This is a lazy post as I'm basically just copying links from the Guardian's science section, which I've been browsing through as my operating system updates.
A friend from England brought us (well, Olle, but it's become a communal possession) a solar-powered rainbow-maker which lifts our spirits every morning at about 8.15.
Here's a picture of it, held onto our east-facing kitchen window by suction - at the top is the rectangular solar panel, in the middle are the colourful gears and at the bottom is a crystal, which turns around, creating a stream of rainbows, when the sun hits the panel.
At work this morning (in a tall building), a few of us were startled by an apparent rumble underground. It was just like hearing the Tube go by - but we're in Sydney, not London. A colleague emailed Geoscience Australia to find out if there'd been an earthquake in our vicinity. There hadn't. Though there have been plenty of others in the wider region recently, as you can tell from this fascinating list and map.

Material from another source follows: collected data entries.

-- ==== Sys2Proof/Machine/Dispatch.lean ====
section
/-! DEFINITION. One arm for each command. -/

namespace Sys2Proof.Machine

/-- The effect of a command on everything but the queue. -/
def exec (i : Instr) (s : State) : Host.Outcome State Fault Refusal :=
  match i with
  | .powerOn pins => Sys2Proof.Machine.execPowerOn pins s
  | .resetPinAssert => Sys2Proof.Machine.execResetPinAssert s
  | .resetPinRelease size1 size0 => Sys2Proof.Machine.execResetPinRelease size1 size0 s
  | .timebaseTick trk0 wprot => Sys2Proof.Machine.execTimebaseTick trk0 wprot s
  | .refreshTimerExpiry => Sys2Proof.Machine.execRefreshTimerExpiry s
  | .arbiterGrant => Sys2Proof.Machine.execArbiterGrant s
  | .storeBurstComplete => Sys2Proof.Machine.execStoreBurstComplete s
  | .planBuildComplete => Sys2Proof.Machine.execPlanBuildComplete s
  | .indexEdge c => Sys2Proof.Machine.execIndexEdge c s
  | .writeUnderrun c => Sys2Proof.Machine.execWriteUnderrun c s
  | .verifySlotResult c => Sys2Proof.Machine.execVerifySlotResult c s
  | .verifyUnderrun c => Sys2Proof.Machine.execVerifyUnderrun c s
  | .stepPulseTimerExpiry c => Sys2Proof.Machine.execStepPulseTimerExpiry c s
  | .stepTimerExpiry c => Sys2Proof.Machine.execStepTimerExpiry c s
  | .settleTimerExpiry c => Sys2Proof.Machine.execSettleTimerExpiry c s
  | .spinupTimerExpiry c => Sys2Proof.Machine.execSpinupTimerExpiry c s
  | .indexWatchdogExpiry c => Sys2Proof.Machine.execIndexWatchdogExpiry c s
  | .lineHoldPinChange pulls => Sys2Proof.Machine.execLineHoldPinChange pulls s
  | .seatedEdge c level => Sys2Proof.Machine.execSeatedEdge c level s
  | .debounceTimerExpiry c => Sys2Proof.Machine.execDebounceTimerExpiry c s
  | .fetchStart p => Sys2Proof.Machine.execFetchStart p s
  | .fetchWindowEnd p clocks => Sys2Proof.Machine.execFetchWindowEnd p clocks s
  | .frameRejected p bits => Sys2Proof.Machine.execFrameRejected p bits s
  | .readDevice p payload => Sys2Proof.Machine.execReadDevice p payload s
  | .portReset p payload => Sys2Proof.Machine.execPortReset p payload s
  | .readEvents p payload => Sys2Proof.Machine.execReadEvents p payload s
  | .setEventMask p payload => Sys2Proof.Machine.execSetEventMask p payload s
  | .setLineHold p payload => Sys2Proof.Machine.execSetLineHold p payload s
  | .readLine p payload => Sys2Proof.Machine.execReadLine p payload s
  | .defineFormat p payload => Sys2Proof.Machine.execDefineFormat p payload s
  | .readFormat p payload => Sys2Proof.Machine.execReadFormat p payload s
  | .removeFormat p payload => Sys2Proof.Machine.execRemoveFormat p payload s
  | .planQuery p payload => Sys2Proof.Machine.execPlanQuery p payload s
  | .openImage p payload => Sys2Proof.Machine.execOpenImage p payload s
  | .defineTrack p payload => Sys2Proof.Machine.execDefineTrack p payload s
  | .setCursor p payload => Sys2Proof.Machine.execSetCursor p payload s
  | .writeData p payload => Sys2Proof.Machine.execWriteData p payload s
  | .readData p payload => Sys2Proof.Machine.execReadData p payload s
  | .finishImage p payload => Sys2Proof.Machine.execFinishImage p payload s
  | .deleteImage p payload => Sys2Proof.Machine.execDeleteImage p payload s
  | .readImage p payload => Sys2Proof.Machine.execReadImage p payload s
  | .readTrackEntry p payload => Sys2Proof.Machine.execReadTrackEntry p payload s
  | .readStoreMap p payload => Sys2Proof.Machine.execReadStoreMap p payload s
  | .setStore p payload => Sys2Proof.Machine.execSetStore p payload s
  | .defineJob p payload => Sys2Proof.Machine.execDefineJob p payload s
  | .startJob p payload => Sys2Proof.Machine.execStartJob p payload s
  | .stopJob p payload => Sys2Proof.Machine.execStopJob p payload s
  | .cancelJob p payload => Sys2Proof.Machine.execCancelJob p payload s
  | .removeJob p payload => Sys2Proof.Machine.execRemoveJob p payload s
  | .readJob p payload => Sys2Proof.Machine.execReadJob p payload s
  | .setDrive p payload => Sys2Proof.Machine.execSetDrive p payload s
  | .enableDrive p payload => Sys2Proof.Machine.execEnableDrive p payload s
  | .disableDrive p payload => Sys2Proof.Machine.execDisableDrive p payload s
  | .freezeDrive p payload => Sys2Proof.Machine.execFreezeDrive p payload s
  | .resumeDrive p payload => Sys2Proof.Machine.execResumeDrive p payload s
  | .resetDrive p payload => Sys2Proof.Machine.execResetDrive p payload s
  | .readDrive p payload => Sys2Proof.Machine.execReadDrive p payload s
  | .readResult p payload => Sys2Proof.Machine.execReadResult p payload s
  | .setResultFollow p payload => Sys2Proof.Machine.execSetResultFollow p payload s
  | .readRing p payload => Sys2Proof.Machine.execReadRing p payload s
  | .writeStreamByte c => Sys2Proof.Machine.execWriteStreamByte c s
  | .readBackByte c flux => Sys2Proof.Machine.execReadBackByte c flux s

end Sys2Proof.Machine
end

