-- ==== Sys2Proof/WellFormed.lean ====
section
/-! DEFINITION. Which commands are well formed: payloads of admitted lengths (R188), rejected windows that
R175 rejects, fetch windows long enough for their code byte, flux times that rise. A command that is not
still has a meaning; these are the checks a sender meets. -/

namespace Sys2Proof

/-- The request, port and payload of a station request command; none for an event. -/
def Instr.frame? : Instr → Option (Request × PortId × List Byte)
  | .readDevice p pl => some (.readDevice, p, pl)
  | .portReset p pl => some (.portReset, p, pl)
  | .readEvents p pl => some (.readEvents, p, pl)
  | .setEventMask p pl => some (.setEventMask, p, pl)
  | .setLineHold p pl => some (.setLineHold, p, pl)
  | .readLine p pl => some (.readLine, p, pl)
  | .defineFormat p pl => some (.defineFormat, p, pl)
  | .readFormat p pl => some (.readFormat, p, pl)
  | .removeFormat p pl => some (.removeFormat, p, pl)
  | .planQuery p pl => some (.planQuery, p, pl)
  | .openImage p pl => some (.openImage, p, pl)
  | .defineTrack p pl => some (.defineTrack, p, pl)
  | .setCursor p pl => some (.setCursor, p, pl)
  | .writeData p pl => some (.writeData, p, pl)
  | .readData p pl => some (.readData, p, pl)
  | .finishImage p pl => some (.finishImage, p, pl)
  | .deleteImage p pl => some (.deleteImage, p, pl)
  | .readImage p pl => some (.readImage, p, pl)
  | .readTrackEntry p pl => some (.readTrackEntry, p, pl)
  | .readStoreMap p pl => some (.readStoreMap, p, pl)
  | .setStore p pl => some (.setStore, p, pl)
  | .defineJob p pl => some (.defineJob, p, pl)
  | .startJob p pl => some (.startJob, p, pl)
  | .stopJob p pl => some (.stopJob, p, pl)
  | .cancelJob p pl => some (.cancelJob, p, pl)
  | .removeJob p pl => some (.removeJob, p, pl)
  | .readJob p pl => some (.readJob, p, pl)
  | .setDrive p pl => some (.setDrive, p, pl)
  | .enableDrive p pl => some (.enableDrive, p, pl)
  | .disableDrive p pl => some (.disableDrive, p, pl)
  | .freezeDrive p pl => some (.freezeDrive, p, pl)
  | .resumeDrive p pl => some (.resumeDrive, p, pl)
  | .resetDrive p pl => some (.resetDrive, p, pl)
  | .readDrive p pl => some (.readDrive, p, pl)
  | .readResult p pl => some (.readResult, p, pl)
  | .setResultFollow p pl => some (.setResultFollow, p, pl)
  | .readRing p pl => some (.readRing, p, pl)
  | .powerOn _ | .resetPinAssert | .resetPinRelease _ _ | .timebaseTick _ _ | .refreshTimerExpiry
  | .arbiterGrant | .storeBurstComplete | .planBuildComplete | .indexEdge _ | .writeUnderrun _
  | .verifySlotResult _ | .verifyUnderrun _ | .stepPulseTimerExpiry _ | .stepTimerExpiry _
  | .settleTimerExpiry _ | .spinupTimerExpiry _ | .indexWatchdogExpiry _ | .lineHoldPinChange _
  | .seatedEdge _ _ | .debounceTimerExpiry _ | .fetchStart _ | .fetchWindowEnd _ _
  | .frameRejected _ _ | .writeStreamByte _ | .readBackByte _ _ => none

/-- The bytes a station clocks in for a request command: code, length, payload (section 11.1). -/
def Instr.frameBytes (i : Instr) : Option (List Byte) :=
  i.frame?.map fun (r, _, pl) => r.code :: BitVec.ofNat 8 pl.length :: pl

/-- Rising flux times within one byte and the half-cell that follows it (entry 17). -/
def fluxRises : List (BitVec 9) → Bool
  | x :: y :: rest => decide (x.toNat < y.toNat) && fluxRises (y :: rest)
  | [x] => decide (x.toNat < 272)
  | [] => true

/-- Whether the window's judgement (R175) discards its frame. -/
def rejected (bits : List Bool) : Bool :=
  match judge (windowBytes bits) with
  | .error _ => true
  | .nothing | .fetch | .request _ _ => false

/-- The well-formed commands. -/
def Instr.wellFormed (i : Instr) : Bool :=
  match i with
  | .fetchWindowEnd _ clocks => decide (8 ≤ clocks)
  | .frameRejected _ bits => rejected bits
  | .readBackByte _ flux => fluxRises flux
  | _ =>
    match i.frame? with
    | some (r, _, pl) => r.admits pl.length
    | none => true

end Sys2Proof
end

One of my earliest childhood memories is of sitting on the ground while it shook. It happened to me again in Sydney one morning in the late 70s, though this time I was in bed (alone). Then again on the Greek island of Skopelos in 1991. The next day I reflected on the fact that if that had been a destructive earthquake, we'd have been in a bad position. It was our first night on the island, we'd arrived at our rural holiday accomodation in pitch darkness and were surrounded by people who spoke little or no English. (We spoke no Greek.) We were woken in the middle of the night by the wardrobe doors falling open in the quake. Everything rattled. It was hard to get back to sleep as roaring waves of sound came up through the pillow - the after-tremors.
Earthquakes feel so strangely other-worldly - ironic, given how very worldly, right down to the core, they are.
Thanks to Vanessa for the link to this Rolling Stone article which considers our* approaching future as we run out of oil. (*In fact the point of view is squarely American, but the rest of us face variations on the same 'long emergency'.)
The Energy Bulletin, a clearinghouse for information about the peak in global energy supply, added these notes:
Kunstler has the wit and venom to put him in the league of other great writers for Rolling Stone like Hunter S. Thompson. Kudos to Rolling Stone for appreciating his talent and for printing this article which lacks none of Kunstler's usual frankness.
We hope that this kind of wake up call can perhaps help to mitigate some of its own worst predictions.
For me, like Dave Belden, "death is the end". I appreciate his thoughts on how amazing it is that we are here at all. I have a good friend who says that although humans are collectively obsessed with death and the possibility of an after-life, a consideration of how we as individuals and humanity en masse came into being is more mind-blowing. Certainly as a mother, I am still astonished (and elated) by the fact of my child's existence.
For myself, it's taken 45+ years to come to terms with exactly why and how I was born and grew up as me; maybe the next 45 (being optimistic) will be about coming to terms with the inevitable end.
The Edge annual question for 2005 is 'What do you believe is true even though you cannot prove it?' Biologists, physicists, mathematicians, all sorts of scientists, provide their answer.
As an ex-Catholic, I tend to shy away from the notion of 'truth', but my answer to this question would be that I believe the general precepts of psychoanalysis to be true - the unconscious, dreamwork, repression, the ego and so on - even though Freud and many of its practitioners have been attacked and derided. Not that they were totally undeserving of criticism. But there are many sophisticated theoreticians and practitioners who have developed and extended Freud's insights in ways that I've found of rich benefit in my own life and thinking.